Hybrid Search: mu + GBrain

Use case Tool Example
Field queries mu mu find from:stephan date:2024-01..
Attachment search mu mu find flag:attach mime:application/pdf
Semantic search GBrain "emails discussing fleet contracts Q3"
Project context GBrain "what did Stephan send about Heron?"

Workflow: GBrain finds email semantically → returns graph_message_id → mu fetches full .eml

Verification

# Index should build in <2 min for 1000 emails
time mu index

# Search should be <100ms
time mu find from:stephan

# Check database stats
du -sh ~/.mu/  # Should be ~5% of email archive size

Phase 3: Web UI (Day 3-4)

Simple Flask App

New file: ~/workspace/scripts/email_search_server.py

Features: - Search bar at top (mu query syntax) - Results table: date, sender, subject, attachments (yes/no) - Click row → show email body + attachments list - Download attachment button (extracts from .eml on-demand)

Routes: - GET / — search form - GET /api/search?q=<query>mu find --format=json - GET /api/view/<message-id>mu view <msg-id> + parse attachments - GET /api/attach/<message-id>/<part-id> — extract attachment from .eml

Integration with Mission Control

Add email search widget to MC dashboard at /email-search route.

Verification

# Start server
python3 email_search_server.py --port 3020

# Test search
curl "http://localhost:3020/api/search?q=from:stephan"

# Test view
curl "http://localhost:3020/api/view/<msg-id>"

Phase 4: Migration & Cleanup (Later)

Migrate Existing Emails

Decommission (Optional)

Critical Files Reference

File Purpose
/etc/systemd/system/rclone-onedrive.service rclone mount persistence (create new)
~/.config/rclone/rclone.conf OneDrive credentials for rclone
~/workspace/scripts/graph_api.py Graph API client — add download-message command
~/workspace/scripts/email_attachment_sync.py Main sync pipeline — add --save-eml flag
~/workspace/data/email.db Metadata DB — add eml_path column
~/Maildir/ rclone mount point (OneDrive appears local)
~/.mu/ mu's Xapian index database (~5% of archive size)
~/workspace/tasks/email-index.task Scheduled mu indexing (create new)

Graph API Reference

Download raw MIME (.eml):

GET /me/messages/{message-id}/$value
Authorization: Bearer {token}

Response: Raw RFC 5322 message (complete .eml file)

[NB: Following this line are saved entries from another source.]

-- ==== Sys2Proof/Certificates/Slice0/Obligations.lean ====
section
/-! DEFINITION. The statements for the provers. -/

open Sys2Proof Sys2Proof.Machine

/-- Every command answers a next state: no command of the table stops the machine.

A command leaves the queue and the part as assembled alone: what waits, waits on, in the same order. -/
def Obligations.CommandsRun : Prop :=
  (∀ (c : Instr) (s : State), ∃ t, exec c s = .next t) ∧
  (∀ (c : Instr) (s t : State), exec c s = .next t → t.pending = s.pending ∧ t.variant = s.variant)

/-- A step with a command at the front of the queue is that command's effect on the state with the queue's rest. -/
def Obligations.StepRunsFront : Prop :=
  ∀ (c : Instr) (rest : List Instr) (s : State), step { s with pending := c :: rest } = exec c { s with pending := rest }

/-- On an empty queue a step passes one clk, and stays in the last clk of a beat while the generator runs: the model's choice (log entry 3). With the
clk that begins, the strobed shadows are in effect (R407), the clk's shadow writes are pending (R408), its writes of RW-I registers are in effect
(R412), and no byte counts as changed in it (R51).

A part without power does nothing but take its power-on and note its input (the model's choice, log entry 5). -/
def Obligations.IdleAndUnpowered : Prop :=
  (∀ s : State, s.pending = [] →
    (s.beatEnable = true ∧ s.beat.periodEff ≤ s.clk + 1 → step s = .next s) ∧
    (¬ (s.beatEnable = true ∧ s.beat.periodEff ≤ s.clk + 1) →
      ∃ u, step s = .next u ∧ u.pending = [] ∧ u.beat.now = s.beat.now + 1 ∧ u.cfg.strobe = 0 ∧ u.cfg.shadowNew = [] ∧ u.rwiNew = [] ∧
        u.old = [] ∧
        (s.clk ≠ 0 → s.cfg.strobe = 0 → ∀ off v, s.rwiNew = [(off, v)] → u.rwiGet off = v.toNat ∧ ∀ o, o ≠ off → u.rwiGet o = s.rwiGet o))) ∧
  (∀ (s : State) (c : Instr), s.pwr.powered = false → (∀ i, c ≠ .powerOn i) → (∀ mv, c ≠ .vinRange mv) → exec c s = .next s)

/-- The state after reset is sound. -/
def Obligations.ResetSound : Prop := State.reset.Sound

/-- Every step from a sound state ends in a sound one: memory keeps its one canonical form, and the hub's epoch never takes 0 (R437). -/
def Obligations.StepKeepsSound : Prop := ∀ s : State, s.Sound → ∀ t, step s = .next t → t.Sound

/-- The state after reset has the values that the spec gives: BEAT_CTL with PERIOD 12,000, STRETCH 16, SOURCE 0 and ENABLE 0; tick 0; every stream with
no program, CRLOG2 4 and PC 0; every context closed, with TIMEOUT 0x1000; every counter and semaphore of a tile 0; the hub's MODE 0 and epoch 1;
logical ID 0xE and board epoch 0; every mailbox in RESET; every memory byte reads 0 (the model's choice for SCRATCH, log entry 4). -/
def Obligations.ResetValues : Prop :=
  State.reset.pending = [] ∧ bits (State.reset.eff 0x100) 0 16 = 12000 ∧ bits (State.reset.eff 0x100) 16 8 = 16 ∧ State.reset.source = 0 ∧
  State.reset.beatEnable = false ∧ State.reset.beat.tick = 0 ∧ State.reset.beat.periodEff = 12000 ∧ State.reset.hub.mode = 0 ∧
  State.reset.evt.hubEpoch = 1 ∧ State.reset.board.lid = 0xE ∧ State.reset.board.epoch = 0 ∧ State.reset.evt.log = [] ∧ State.reset.xfers = [] ∧
  (∀ c, (State.reset.ctx c).st = .closed ∧ (State.reset.ctx c).timeout = 0x1000 ∧ (State.reset.ctx c).sel = false) ∧
  (∀ t st, (State.reset.seq t st).plen = 0 ∧ (State.reset.seq t st).pc = 0 ∧ (State.reset.seq t st).crlog2 = 4 ∧ (State.reset.seq t st).run = false) ∧
  (∀ t, (State.reset.tile t).sems = [] ∧ (State.reset.tile t).invCnt = 0 ∧ (State.reset.tile t).satCnt = 0 ∧ (State.reset.tile t).cmpCnt = 0) ∧
  (∀ f, (State.reset.fn f).busy = none ∧ (State.reset.fn f).done = false ∧ (State.reset.fn f).reset = true ∧ (State.reset.fn f).served = 0) ∧
  ∀ a, memRead State.reset.mem a = 0

/-- Memory: a byte written reads back and every other byte reads as before, a zeroed range reads 0; two memories in the canonical form that read alike
at every address are the same, and every update keeps the form. -/
def Obligations.MemoryLaws : Prop :=
  ∀ (m n : List Host.Cell) (a b lo hi : Nat) (l : List Byte), Memory.wf m = true →
    memRead (memWriteList m a l) b = (if a ≤ b ∧ b < a + l.length then l.getD (b - a) 0 else memRead m b) ∧
    memRead (memZero m lo hi) b = (if lo ≤ b ∧ b < hi then 0 else memRead m b) ∧
    Memory.wf (memWriteList m a l) = true ∧ Memory.wf (memZero m lo hi) = true ∧
    (Memory.wf n = true → (∀ k, memRead m k = memRead n k) → m = n)

/-- CTRL instructions, where they are admitted: without LAST, or with LAST while others are outstanding (LastPasses has the rest). NOP goes on to the
next instruction; JUMP to its target; CALL to its target with the next program counter pushed; RET to the program counter popped; LOOP into a body
pushed with index 0, or, with count 0, past its end; PREFETCH to the next instruction with its lines named for fetching. Each completes in the clk
of its admission (R60): it is not outstanding, and its record is written.

LAST on an admitted CTRL instruction, on a COMMIT_POINT, or on a WAIT_BEAT whose beat has come, with nothing else outstanding is passed in its own
clk (R26, R60, R64); on a WAIT_BEAT before its beat LAST is seen, and the stream waits. -/
def Obligations.ControlFlow : Prop :=
  (∀ (s : State) (t : TileId) (st : Stream) (w : Insn) (c : Nat),
    w.last = false ∨ (∃ y ∈ (s.seq t.val st).inflight, y.seq ≠ (s.seq t.val st).seqNo ∨ y.step ≠ (s.seq t.val st).stepNo) →
    let q := s.seq t.val st
    let done (u : State) : Prop := Recorded s u t.val st (s.newEntry t.val st w) ∧ (u.seq t.val st).lastSeen = w.last ∧
      (u.seq t.val st).inflight = q.inflight.filter (fun y => y.seq != q.seqNo || y.step != q.stepNo)
    (CanIssue s t.val st opNop w noPre c → ∃ u, exec (.nop t st w) s = .next u ∧ WentNext s u t.val st ∧ done u) ∧
    (CanIssue s t.val st opJump w (jumpPre w) c →
      ∃ u, exec (.jump t st w) s = .next u ∧ WentOn s u t.val st (branchTo w) q.loops q.calls ∧ done u) ∧
    (CanIssue s t.val st opCall w (callPre w) c →
      ∃ u, exec (.call t st w) s = .next u ∧ WentOn s u t.val st (branchTo w) q.loops ((q.pc + 1) :: q.calls) ∧ done u) ∧
    (CanIssue s t.val st opRet w retPre c →
      ∃ u, exec (.ret t st w) s = .next u ∧ WentOn s u t.val st (q.calls.headD 0) q.loops (q.calls.drop 1) ∧ done u) ∧
    (CanIssue s t.val st opLoop w (loopPre w) c →
      ∃ u, exec (.loop t st w) s = .next u ∧ done u ∧
        if loopCount w = 0 then WentOn s u t.val st (branchTo w + 1) q.loops q.calls
        else WentOn s u t.val st (q.pc + 1) (⟨q.pc + 1, branchTo w, loopCount w, 0⟩ :: q.loops) q.calls) ∧
    (CanIssue s t.val st opPrefetch w (prefetchPre w) c →
      ∃ u, exec (.prefetch t st w) s = .next u ∧ WentNext s u t.val st ∧ done u ∧
        (u.seq t.val st).prefetching = q.prefetching ++ (List.range (fetchLines w)).map (fun i => q.lineOf (branchTo w) + i))) ∧
  (∀ (s : State) (t : TileId) (st : Stream) (w : Insn) (c : Nat), w.last = true → (s.seq t.val st).inflight = [] →
    (∀ p ∈ ([(opNop, noPre, .nop t st w), (opJump, jumpPre w, .jump t st w), (opCall, callPre w, .call t st w), (opRet, retPre, .ret t st w),
             (opLoop, loopPre w, .loop t st w), (opPrefetch, prefetchPre w, .prefetch t st w)] :
             List (OpInfo × (Seq → Option Nat) × Instr)),
      CanIssue s t.val st p.1 w p.2.1 c → ∃ u, exec p.2.2 s = .next u ∧ PassedLast s u t.val st c) ∧
    (CanReach s t.val st opCommitPoint w noPre c → ∃ u, exec (.commitPoint t st w) s = .next u ∧ PassedLast s u t.val st c) ∧
    (CanReach s t.val st opWaitBeat w noPre c →
      ∃ u, exec (.waitBeat t st w) s = .next u ∧
        if (s.ctx c).step.beatOf (s.seq t.val st).stepNo < w.opc.toNat then
          (u.seq t.val st).beatWait.map (·.beat) = some w.opc.toNat ∧ (u.seq t.val st).lastSeen = true ∧ (u.seq t.val st).run = true
        else PassedLast s u t.val st c))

Existing scopes cover this — no new permissions needed: - Mail.ReadWrite includes reading message content

Risks & Mitigations

Risk Mitigation
Storage: 50GB+ emails Lives in OneDrive cloud, not Luci disk. rclone streams on-demand.
mu database size ~5% of archive (2.5GB for 50GB). Totally fine on Luci.
rclone mount fails systemd auto-restart. Email access requires network (expected).
Indexing time mu indexes ~1000 emails/sec. Full 10-year archive <5 min.
Graph API rate limits Download is per-message, same as current attachment fetch.
Network latency VFS cache in rclone (--vfs-cache-mode full) caches accessed files locally.
Search: semantic vs keyword Hybrid: GBrain for semantic, mu for field queries.
mu not installed Simple apt install mu maildir-utils. Well-maintained package.
OneDrive auth expires rclone handles refresh. Token stored in ~/.config/rclone/rclone.conf.

Success Criteria

  1. .eml files downloading and saving to Maildir
  2. mu index completes without errors
  3. mu find returns relevant results for test queries
  4. Web UI shows search results and email bodies
  5. Attachments extractable from .eml on-demand

Timeline Estimate

Phase Time
Phase 1 (.eml download) 2-4 hours
Phase 2 (mu install + index) 1-2 hours
Phase 3 (web UI) 6-10 hours
Phase 4 (migration) 2-4 hours

Total: ~2-3 days for full system